Companies selling products to consumers in the 21st century have more than one logistics option available to achieve higher sales figures. Logistics can be split up into two categories – B2C (business to consumer) and DTC (direct to consumer). Both B2C and DTC logistics models have pros and cons. After reading this article, we hope you’ll have a better idea of which one will work best for you and your business.
What’s the Difference Between B2C and DTC Logistics?
Here’s what to know about B2C & DTC logistics – and how to find the one that’s best for the betterment of your company’s future sales.
The first type of logistics model companies can choose is business-to-consumer – or as you might have figured out by this point, B2C.
Business to consumer (B2C) sales describe sales that take place through any third party where businesses list or store their products.
Perhaps one of the best examples of B2C logistics would be Amazon. This multi-billion dollar company is the gateway where companies (and sometimes distributors) list their products. Once the product is purchased, the goods go to the consumer, but not without Amazon taking their own cut.
There are many advantages to B2C logistics, including less administration for the company or distributor. However, one of the disadvantages of using B2C logistics is that the business gives up a cut of the profits to the third-party company (e.g. Amazon). While the cut that these third-party companies might ask for doesn’t seem like a big deal, the amount of profit given up adds up over time.
A lot of companies who would rather keep their own profit have decided to explore ways to sell directly to consumers. As a result, DTC has become one of the most popular alternatives to third-party B2C sales.

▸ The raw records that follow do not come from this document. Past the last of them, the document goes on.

-- ==== Sys2Proof/Laws/State.lean ====
section
/-! SUPPORT. One lemma per field and update of the state, true by `rfl`, so that no proof unfolds a record update; and the two laws of
the register file. -/

namespace Sys2Proof.Machine

/-! ### `setReg` -/

@[simp] theorem State.setReg_i (s : State) (x : Reg) (b : Byte) : (s.setReg x b).i = s.i := rfl
@[simp] theorem State.setReg_pc (s : State) (x : Reg) (b : Byte) : (s.setReg x b).pc = s.pc := rfl
@[simp] theorem State.setReg_sp (s : State) (x : Reg) (b : Byte) : (s.setReg x b).sp = s.sp := rfl
@[simp] theorem State.setReg_stack (s : State) (x : Reg) (b : Byte) : (s.setReg x b).stack = s.stack := rfl
@[simp] theorem State.setReg_dt (s : State) (x : Reg) (b : Byte) : (s.setReg x b).dt = s.dt := rfl
@[simp] theorem State.setReg_st (s : State) (x : Reg) (b : Byte) : (s.setReg x b).st = s.st := rfl
@[simp] theorem State.setReg_uf (s : State) (x : Reg) (b : Byte) : (s.setReg x b).uf = s.uf := rfl
@[simp] theorem State.setReg_readByte (s : State) (x : Reg) (b : Byte) (a : Nat) : (s.setReg x b).readByte a = s.readByte a := rfl
@[simp] theorem State.setReg_mem (s : State) (x : Reg) (b : Byte) : (s.setReg x b).mem = s.mem := rfl
@[simp] theorem State.setReg_disp (s : State) (x : Reg) (b : Byte) : (s.setReg x b).disp = s.disp := rfl
@[simp] theorem State.setReg_run (s : State) (x : Reg) (b : Byte) : (s.setReg x b).run = s.run := rfl
@[simp] theorem State.setReg_halt (s : State) (x : Reg) (b : Byte) : (s.setReg x b).halt = s.halt := rfl
@[simp] theorem State.setReg_wait (s : State) (x : Reg) (b : Byte) : (s.setReg x b).wait = s.wait := rfl
@[simp] theorem State.setReg_params (s : State) (x : Reg) (b : Byte) : (s.setReg x b).params = s.params := rfl
@[simp] theorem State.setReg_script (s : State) (x : Reg) (b : Byte) : (s.setReg x b).script = s.script := rfl
@[simp] theorem State.setReg_clock (s : State) (x : Reg) (b : Byte) : (s.setReg x b).clock = s.clock := rfl
@[simp] theorem State.setReg_inputs (s : State) (x : Reg) (b : Byte) : (s.setReg x b).inputs = s.inputs := rfl

/-! ### `setV` -/

@[simp] theorem State.setV_v (s : State) (v : Vector Byte 16) : (s.setV v).v = v := rfl
@[simp] theorem State.setV_readByte (s : State) (v : Vector Byte 16) (a : Nat) : (s.setV v).readByte a = s.readByte a := rfl
@[simp] theorem State.setV_i (s : State) (v : Vector Byte 16) : (s.setV v).i = s.i := rfl
@[simp] theorem State.setV_pc (s : State) (v : Vector Byte 16) : (s.setV v).pc = s.pc := rfl
@[simp] theorem State.setV_sp (s : State) (v : Vector Byte 16) : (s.setV v).sp = s.sp := rfl
@[simp] theorem State.setV_stack (s : State) (v : Vector Byte 16) : (s.setV v).stack = s.stack := rfl
@[simp] theorem State.setV_dt (s : State) (v : Vector Byte 16) : (s.setV v).dt = s.dt := rfl
@[simp] theorem State.setV_st (s : State) (v : Vector Byte 16) : (s.setV v).st = s.st := rfl
@[simp] theorem State.setV_uf (s : State) (v : Vector Byte 16) : (s.setV v).uf = s.uf := rfl
@[simp] theorem State.setV_mem (s : State) (v : Vector Byte 16) : (s.setV v).mem = s.mem := rfl
@[simp] theorem State.setV_disp (s : State) (v : Vector Byte 16) : (s.setV v).disp = s.disp := rfl
@[simp] theorem State.setV_run (s : State) (v : Vector Byte 16) : (s.setV v).run = s.run := rfl
@[simp] theorem State.setV_halt (s : State) (v : Vector Byte 16) : (s.setV v).halt = s.halt := rfl
@[simp] theorem State.setV_wait (s : State) (v : Vector Byte 16) : (s.setV v).wait = s.wait := rfl
@[simp] theorem State.setV_params (s : State) (v : Vector Byte 16) : (s.setV v).params = s.params := rfl
@[simp] theorem State.setV_script (s : State) (v : Vector Byte 16) : (s.setV v).script = s.script := rfl
@[simp] theorem State.setV_clock (s : State) (v : Vector Byte 16) : (s.setV v).clock = s.clock := rfl
@[simp] theorem State.setV_inputs (s : State) (v : Vector Byte 16) : (s.setV v).inputs = s.inputs := rfl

The logistics model that a company might choose to get products to consumers is the direct-to-consumer model. The DTC model cuts out the third-party company to handle sales and instead sells from their own company website.

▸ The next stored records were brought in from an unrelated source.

theorem decodeGroupF_encodesBack (hop : fieldOp w = 0xF#4) : EncodesBack w (decodeGroupF w) := by
  unfold decodeGroupF
  repeat refine .ite (.ofXKK rfl rfl · hop) fun _ => ?_
  exact .error

/-- The decode procedure of R94, one line per high nibble. -/
theorem decodeWord_encodesBack (w : Word) : EncodesBack w (decodeWord w) := by
  unfold decodeWord
  refine .ite decodeGroup0_encodesBack fun h0 => ?_
  refine .ite (.ofNNN rfl rfl) fun h1 => ?_
  refine .ite (.ofNNN rfl rfl) fun h2 => ?_
  refine .ite (.ofXKK rfl rfl rfl) fun h3 => ?_
  refine .ite (.ofXKK rfl rfl rfl) fun h4 => ?_
  refine .ite (fun hop => .ite (.ofXYN rfl rfl hop) fun _ => .error) fun h5 => ?_
  refine .ite (.ofXKK rfl rfl rfl) fun h6 => ?_
  refine .ite (.ofXKK rfl rfl rfl) fun h7 => ?_
  refine .ite decodeGroup8_encodesBack fun h8 => ?_
  refine .ite (fun hop => .ite (.ofXYN rfl rfl hop) fun _ => .error) fun h9 => ?_
  refine .ite (.ofNNN rfl rfl) fun hA => ?_
  refine .ite (.ofNNN rfl rfl) fun hB => ?_
  refine .ite (.ofXKK rfl rfl rfl) fun hC => ?_
  refine .ite (fun hop => .ofXYN rfl rfl hop rfl) fun hD => ?_
  refine .ite decodeGroupE_encodesBack fun hE => ?_
  exact decodeGroupF_encodesBack (by bv_omega)

end

/-- Settles O55: every answer of the decode procedure encodes back, group by group. -/
theorem encodeOfDecodeIsTheWord : Obligations.EncodeOfDecodeIsTheWord := decodeWord_encodesBack

/-! ### The illegal set (R97) -/

/-- A test of a decode procedure that answers an instruction is passed over when the answer is an error. -/
theorem ite_ok_eq_error {p : Prop} [Decidable p] {i : Instr} {e : DecodeError} {r : Except DecodeError Instr} :
    (if p then .ok i else r) = .error e ↔ ¬ p ∧ r = .error e := by
  by_cases hp : p <;> simp [hp]

section
variable {w : Word}

theorem decodeGroup8_illegal_iff : decodeGroup8 w = .error (.illegalOpcode w) ↔
    fieldN w ∈ [0x8#4, 0x9#4, 0xA#4, 0xB#4, 0xC#4, 0xD#4, 0xF#4] := by
  have hlisted : ∀ n : BitVec 4,
      (n ≠ 0x0#4 ∧ n ≠ 0x1#4 ∧ n ≠ 0x2#4 ∧ n ≠ 0x3#4 ∧ n ≠ 0x4#4 ∧ n ≠ 0x5#4 ∧ n ≠ 0x6#4 ∧ n ≠ 0x7#4 ∧ n ≠ 0xE#4) ↔
        n ∈ [0x8#4, 0x9#4, 0xA#4, 0xB#4, 0xC#4, 0xD#4, 0xF#4] := by decide
  simpa only [decodeGroup8, ite_ok_eq_error, and_true, ne_eq] using hlisted (fieldN w)

theorem decodeGroupE_illegal_iff : decodeGroupE w = .error (.illegalOpcode w) ↔ fieldKK w ∉ [0x9E#8, 0xA1#8] := by
  simp [decodeGroupE, ite_ok_eq_error]

theorem decodeGroupF_illegal_iff : decodeGroupF w = .error (.illegalOpcode w) ↔
    fieldKK w ∉ [0x07#8, 0x0A#8, 0x15#8, 0x18#8, 0x1E#8, 0x29#8, 0x33#8, 0x55#8, 0x65#8, 0x75#8, 0x85#8] := by
  simp [decodeGroupF, ite_ok_eq_error]

end

/-- Settles O57, by the high nibble: groups 8, E and F by their own lemmas, the other groups at once. -/
theorem illegalSetIsComplete : Obligations.IllegalSetIsComplete := by
  intro w
  obtain ⟨op, hop⟩ : ∃ op : Fin 16, fieldOp w = BitVec.ofFin op := ⟨_, rfl⟩
  fin_cases op <;>
    simp [decodeWord, hop, decodeGroup8_illegal_iff, decodeGroupE_illegal_iff, decodeGroupF_illegal_iff]

/-! ### The opcode table: the first row a word matches (R96) -/

theorem rowMatches_iff {w : Word} {row : Word × Word} : rowMatches w row = true ↔ w &&& row.1 = row.2 := beq_iff_eq

section
open Laws

/-- Every instruction's word matches the row the instruction stands in. -/
theorem encodingRow : ∀ i : Instr, EncodingRow.Statement i
  | .cls => EncodingRow.cls | .ret => EncodingRow.ret
  | .jmp0 nnn => EncodingRow.jmp0 nnn | .jmp nnn => EncodingRow.jmp nnn | .call nnn => EncodingRow.call nnn
  | .ldI nnn => EncodingRow.ldI nnn | .jmpV0 nnn => EncodingRow.jmpV0 nnn
  | .seImm x kk => EncodingRow.seImm x kk | .sneImm x kk => EncodingRow.sneImm x kk
  | .ldImm x kk => EncodingRow.ldImm x kk | .addImm x kk => EncodingRow.addImm x kk | .rnd x kk => EncodingRow.rnd x kk
  | .seReg x y => EncodingRow.seReg x y | .sneReg x y => EncodingRow.sneReg x y | .drw x y n => EncodingRow.drw x y n
  | .ldReg x y => EncodingRow.ldReg x y | .orReg x y => EncodingRow.orReg x y | .andReg x y => EncodingRow.andReg x y
  | .xorReg x y => EncodingRow.xorReg x y | .addReg x y => EncodingRow.addReg x y | .subReg x y => EncodingRow.subReg x y
  | .shr x y => EncodingRow.shr x y | .subnReg x y => EncodingRow.subnReg x y | .shl x y => EncodingRow.shl x y
  | .skp x => EncodingRow.skp x | .sknp x => EncodingRow.sknp x
  | .ldVxDt x => EncodingRow.ldVxDt x | .ldVxKey x => EncodingRow.ldVxKey x | .ldDtVx x => EncodingRow.ldDtVx x
  | .ldStVx x => EncodingRow.ldStVx x | .addI x => EncodingRow.addI x | .ldFont x => EncodingRow.ldFont x
  | .ldBcd x => EncodingRow.ldBcd x | .storeRegs x => EncodingRow.storeRegs x | .loadRegs x => EncodingRow.loadRegs x
  | .saveFlags x => EncodingRow.saveFlags x | .restoreFlags x => EncodingRow.restoreFlags x

end

/-- The two rows fix some bit differently, so no word matches both. -/
def RowsDisjoint (r r' : Word × Word) : Prop := r.2 &&& r'.1 ≠ r'.2 &&& r.1

theorem RowsDisjoint.not_both {w : Word} {r r' : Word × Word} (h : RowsDisjoint r r') (hr : rowMatches w r = true)
    (hr' : rowMatches w r' = true) : False := by
  rw [rowMatches_iff] at hr hr'
  exact h (by rw [← hr, ← hr', BitVec.and_assoc, BitVec.and_assoc, BitVec.and_comm r.1])

/-- Only rows 1 and 2 share a word with a later row (row 3: decision D3). -/
theorem opcodeRows_disjoint : opcodeRows.Pairwise fun r r' =>
    RowsDisjoint r r' ∨ r = (0xFFFF#16, 0x00E0#16) ∨ r = (0xFFFF#16, 0x00EE#16) := by
  unfold RowsDisjoint
  decide

theorem rowMatches_fullMask {w v : Word} : rowMatches w (0xFFFF#16, v) = true ↔ w = v := by
  rw [rowMatches_iff]
  exact iff_of_eq (congrArg (· = v) BitVec.and_allOnes)

/-- Every row before the instruction's own is disjoint from it, or fixes the whole word as `CLS` or `RET`. -/
theorem selectedRow_of_decodeWord {w : Word} {i : Instr} (h : decodeWord w = .ok i) : selectedRow w = some (rowOf i) := by
  by_cases hcls : w = 0x00E0#16
  · subst hcls; cases h; decide
  by_cases hret : w = 0x00EE#16
  · subst hret; cases h; decide
  obtain ⟨-, rfl⟩ := decodeWord_encodesBack w i h
  obtain ⟨row, hget, hmatch⟩ := Option.map_eq_some_iff.1 (encodingRow i)
  obtain ⟨hlt, rfl⟩ := List.getElem?_eq_some_iff.1 hget
  have hfirst : opcodeRows.findIdx? (rowMatches (encode i)) = some (rowOf i - 1) := by
    refine List.findIdx?_eq_some_iff_getElem.2 ⟨hlt, hmatch, fun j hj hmatchj => ?_⟩
    obtain hdisj | hrow | hrow := List.pairwise_iff_getElem.1 opcodeRows_disjoint j _ (hj.trans hlt) hlt hj
    · exact hdisj.not_both hmatchj hmatch
    · exact hcls (rowMatches_fullMask.1 (hrow ▸ hmatchj))
    · exact hret (rowMatches_fullMask.1 (hrow ▸ hmatchj))
  have hpos : 0 < rowOf i := by cases i <;> exact Nat.succ_pos _
  rw [selectedRow, hfirst, Option.map_some, Nat.sub_add_cancel hpos]

/-! ### No row matches an illegal word -/

/-- Every row fixes `op`, and where its group is selected by `n` or by `fn` (R94) that field too. -/
theorem opcodeRows_masks : ∀ row ∈ opcodeRows, fieldOp row.1 = 0xF#4 ∧
    (fieldOp row.2 ∈ [0x5#4, 0x8#4, 0x9#4] → fieldN row.1 = 0xF#4) ∧
    (fieldOp row.2 ∈ [0xE#4, 0xF#4] → fieldKK row.1 = 0xFF#8) := by
  rw [← List.forall_iff_forall_mem]
  decide

/-- The digits of every row, its operands 0, are an instruction. -/
theorem opcodeRows_decode : ∀ row ∈ opcodeRows, (decodeWord row.2).isOk = true := List.all_eq_true.1 (by decide)

section
variable {w : Word} {row : Word × Word}

theorem fieldOp_and (w m : Word) : fieldOp (w &&& m) = fieldOp w &&& fieldOp m := BitVec.extractLsb'_and

theorem fieldN_and (w m : Word) : fieldN (w &&& m) = fieldN w &&& fieldN m := BitVec.extractLsb'_and

theorem fieldKK_and (w m : Word) : fieldKK (w &&& m) = fieldKK w &&& fieldKK m := BitVec.extractLsb'_and

/-- A word agrees with a row it matches in every field the illegal set speaks of (R97). -/
theorem fields_of_rowMatches (hrow : row ∈ opcodeRows) (hmatch : rowMatches w row = true) :
    fieldOp row.2 = fieldOp w ∧ (fieldOp w ∈ [0x5#4, 0x8#4, 0x9#4] → fieldN row.2 = fieldN w) ∧
      (fieldOp w ∈ [0xE#4, 0xF#4] → fieldKK row.2 = fieldKK w) := by
  obtain ⟨hop, hn, hkk⟩ := opcodeRows_masks row hrow
  rw [← rowMatches_iff.1 hmatch] at hn hkk ⊢
  have hsame : fieldOp (w &&& row.1) = fieldOp w := by
    rw [fieldOp_and, hop]
    exact BitVec.and_allOnes
  rw [hsame] at hn hkk
  refine ⟨hsame, fun h => ?_, fun h => ?_⟩
  · rw [fieldN_and, hn h]
    exact BitVec.and_allOnes
  · rw [fieldKK_and, hkk h]
    exact BitVec.and_allOnes

/-- A row that an illegal word matched would have illegal digits itself. -/
theorem rowMatches_of_illegal (h : decodeWord w = .error (.illegalOpcode w)) (hrow : row ∈ opcodeRows) :
    rowMatches w row = false := by
  by_contra hmatch
  obtain ⟨hop, hn, hkk⟩ := fields_of_rowMatches hrow (Bool.of_not_eq_false hmatch)
  have hrowIllegal : decodeWord row.2 = .error (.illegalOpcode row.2) := by
    rw [illegalSetIsComplete, hop]
    obtain ⟨hw, hne⟩ | ⟨hw, hmem⟩ | ⟨hw, hmem⟩ | ⟨hw, hmem⟩ := (illegalSetIsComplete w).1 h
    · exact .inl ⟨hw, by rwa [hn (by simpa using hw.imp_right .inr)]⟩
    · exact .inr (.inl ⟨hw, by rwa [hn (by simp [hw])]⟩)
    · exact .inr (.inr (.inl ⟨hw, by rwa [hkk (by simp [hw])]⟩))
    · exact .inr (.inr (.inr ⟨hw, by rwa [hkk (by simp [hw])]⟩))
  have hok := opcodeRows_decode row hrow
  rw [hrowIllegal] at hok
  cases hok

theorem selectedRow_of_illegal (h : decodeWord w = .error (.illegalOpcode w)) : selectedRow w = none := by
  have hnone : opcodeRows.findIdx? (rowMatches w) = none :=
    List.findIdx?_eq_none_iff.2 fun _ hrow => rowMatches_of_illegal h hrow
  rw [selectedRow, hnone, Option.map_none]

end

/-- Settles O56: the row of the decoded instruction is the first that matches, and an illegal word matches no row. -/
theorem decodeSelectsTheTableRow : Obligations.DecodeSelectsTheTableRow := by
  intro w
  refine ⟨fun i => selectedRow_of_decodeWord, fun e he => ?_⟩
  obtain rfl := decodeWord_onlyIllegalOpcode w e he
  exact ⟨rfl, selectedRow_of_illegal he⟩

/-- Settles O58, by evaluation. -/
theorem sampleWordsDecode : Obligations.SampleWordsDecode := by
  unfold Obligations.SampleWordsDecode
  decide

end Sys2Proof.Machine

/-! ## Execution cycle: the ways a step goes, and what `Execute` depends on (R120 to R133, R252, R259)

What a step answers for each way its phases go, as equations; from them the obligations about the step. Then that
`Execute` of an instruction that asks the environment nothing only passes the prescribed answers on (R132). -/

namespace Sys2Proof.Machine

/-! ### What a step answers -/

theorem step_of_prepare_done {s t : State} (h : s.prepare = .done t) : step s = .next t := by
  simp only [step, h]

Direct-to-consumer logistics has some great benefits that the B2C model can’t give you.
The first benefit of D2C companies is the ability to know your customer profile. Through direct sales, you will get a clear picture of who buys what, instead of the third-party company taking all the glory – and your essential customer data with it.

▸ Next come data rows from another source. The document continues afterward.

-- ==== Sys2Proof/Machine/Orders.lean ====
section
/-! DEFINITION. The order engine (05): the order table, proposal and commit, the closing chain, verification,
breach, restoration and cancellation; with the dispatch conditions of the authority block (08: R164 to R166). -/

namespace Sys2Proof.Machine

/-- What a request is answered with: a result code and a payload (R181). -/
abbrev Answer := Result × List Byte

/-- What the valve block passes to the order engine for a held valve (R78); a command answered as done at once and an
OPEN refused at issue are the answers of `Work.ask`. -/
inductive Passed where
  /-- A report or an assertion: the position as the event leaves it, whether it changed, and whether a VALVE_ASSERT
  removed a command or instruction on the way (R74, log entry 17). No rule of the order engine asks whether it
  changed (R101: changed or not). -/
  | position (q : Position) (changed withdrawn : Bool)
  /-- Entry into FAULT (R70). -/
  | fault
  /-- The interlock removed an OPEN (R81); `back` is the position the valve returned to. -/
  | interlockWithdrawal (back : Position)
  /-- A count of a segment that the valve touches has fallen to 0 (R82). -/
  | clearance
deriving DecidableEq, Repr

/-! ### States and their notices (R114) -/

/-- Put an order into a state and raise ORDER_STATE; for ISOLATED with the verification result (R114). -/
def Work.enterOrderState (w : Work) (o : Order) (st : OrderState) (result : Option Verification) : Work :=
  (w.updOrder o.slot (fun x => { x with state := st })).raise .orderState o.ref
    (some (.orderState st result))

/-- ISOLATED with a result: the decay deadline and list are cleared (R103, R104, R105, R109). -/
def Work.isolate (w : Work) (o : Order) (v : Verification) : Work :=
  (w.updOrder o.slot (fun x =>
    { x with verification := some v, decayDeadline := none, decayList := [] })).enterOrderState o
      .isolated (some v)

/-- An order becomes terminal: it releases every step valve it holds, leaves the holding orders of every
segment, takes the next place in the order of becoming terminal, and ORDER_STATE is raised (R88, R89, R112). -/
def Work.endOrder (w : Work) (o : Order) (st : OrderState) : Work :=
  let released := w.forEach (o.steps.map (fun t => t.valve)) (Work.release o.ref)
  let freed : Work := { released with
    segments := released.segments.map (fun g => { g with holders := g.holders.filter (· != o.ref) })
    terminalSlots := released.terminalSlots.filter (· != o.slot) ++ [o.slot] }
  (freed.updOrder o.slot (fun x => { x with expiry := none })).enterOrderState o st none

/-! ### The closing chain (R100 to R102) -/

/-- A step's state after a CLOSE is asked for (R100). -/
def markClose : Taken → StepState
  | .doneAtOnce => .confirmed | .taken => .issued | .refused => .issued

/-- A step's state after an OPEN is asked for (R110). -/
def markOpen : Taken → StepState
  | .doneAtOnce => .reopened | .taken => .issued | .refused => .blocked

/-- Issue a rank: its steps in chain order (R100, R110). -/
def issueSteps (a : Action) (mark : Taken → StepState) (rank : Nat) : List Step → Work → List Step × Work
  | [], w => ([], w)
  | t :: ts, w =>
    if t.rank = rank then
      let asked := w.ask t.valve a
      let rest := issueSteps a mark rank ts asked.2
      ({ t with state := mark asked.1 } :: rest.1, rest.2)
    else
      let rest := issueSteps a mark rank ts w
      (t :: rest.1, rest.2)

def Work.issueRank (w : Work) (o : Order) (a : Action) (mark : Taken → StepState) (rank : Nat) : Work :=
  let r := issueSteps a mark rank o.steps w
  r.2.updOrder o.slot (fun x => { x with steps := r.1 })

def Work.setStep (w : Work) (slot vid : Nat) (st : StepState) : Work :=
  w.updOrder slot (fun x =>
    { x with steps := x.steps.map (fun t => if t.valve == vid then { t with state := st } else t) })

/-- Ask for a fresh CLOSE of one step (R101, R107, R109). -/
def Work.reissueClose (w : Work) (slot vid : Nat) : Work :=
  let asked := w.ask vid .close
  asked.2.setStep slot vid (markClose asked.1)

/-- The lowest rank among steps not yet issued (R100). -/
def lowestWaiting (steps : List Step) : Option Nat :=
  ((steps.filter (fun t => t.state == .waiting)).map (fun t => t.rank)).min?

/-- While every step of every issued rank is CONFIRMED, issue the next higher rank present (R100). Eight
rounds are enough, since ranks are 0 to 7. -/
def Work.advanceClosing : Nat → Nat → Work → Work
  | 0, _, w => w
  | n + 1, slot, w =>
    match w.order? slot with
    | none => w
    | some o =>
      if o.steps.all (fun t => t.state == .waiting || t.state == .confirmed) then
        match lowestWaiting o.steps with
        | none => w
        | some rank => Work.advanceClosing n slot (w.issueRank o .close markClose rank)
      else w

/-- Chain completion: actual-pending is set and ORDER_STATE raised with CHAIN_COMPLETE (R102). -/
def Work.completeChain (w : Work) (slot : Nat) : Work :=
  match w.order? slot with
  | none => w
  | some o =>
    if o.chainComplete then w.setActualPending.raise .orderState o.ref (some .chainComplete) else w

/-- Carry a chain on after a confirmation or at the commit (R100, R102). -/
def Work.progressClosing (w : Work) (slot : Nat) : Work :=
  (Work.advanceClosing 8 slot w).completeChain slot

/-! ### Restoration (R110 to R112) -/

/-- The highest rank among steps below a bound (R110). -/
def highestBelow (steps : List Step) (bound : Nat) : Option Nat :=
  ((steps.filter (fun t => decide (t.rank < bound))).map (fun t => t.rank)).max?

/-- Issue a rank for reopening, and record it as the lowest issued (R110). -/
def Work.issueReopen (w : Work) (o : Order) (rank : Nat) : Work :=
  (w.issueRank o .open_ markOpen rank).updOrder o.slot (fun x => { x with reopening := some rank })

/-- While every step of every rank issued for reopening is REOPENED, issue the next lower rank; when the
lowest is reopened the order completes as DONE, or CANCELLED with the cancelling mark (R110, R112). -/
def Work.progressReopening : Nat → Nat → Work → Work
  | 0, _, w => w
  | n + 1, slot, w =>
    match w.order? slot with
    | none => w
    | some o =>
      match o.reopening with
      | none => w
      | some low =>
        if o.steps.all (fun t => decide (t.rank < low) || t.state == .reopened) then
          match highestBelow o.steps low with
          | some rank => Work.progressReopening n slot (w.issueReopen o rank)
          | none => w.endOrder o (if o.cancelling then .cancelled else .done)
        else w

/-- Start reopening at the highest rank present (R109, R113). Nine rounds: eight ranks and the completion. -/
def Work.beginReopening (w : Work) (slot : Nat) : Work :=
  match w.order? slot with
  | none => w
  | some o =>
    match highestBelow o.steps 8 with
    | none => w
    | some rank => Work.progressReopening 9 slot (w.issueReopen o rank)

The second benefit D2C businesses can get from growing their own sales channels is the ability to maintain a higher profit margin. When you aren’t paying a third party to help you sell your products, you can either increase the budget for other parts of your company (e.g. promotion) or end up taking a larger cut of the profits home.
BTC & DTC Sales
The most powerful option that a company could choose is to use both. Why not set up a marketplace within the company, and list some exclusive products on Amazon as well? This way, a company doesn’t lose out but manages to get the best benefits for both sides.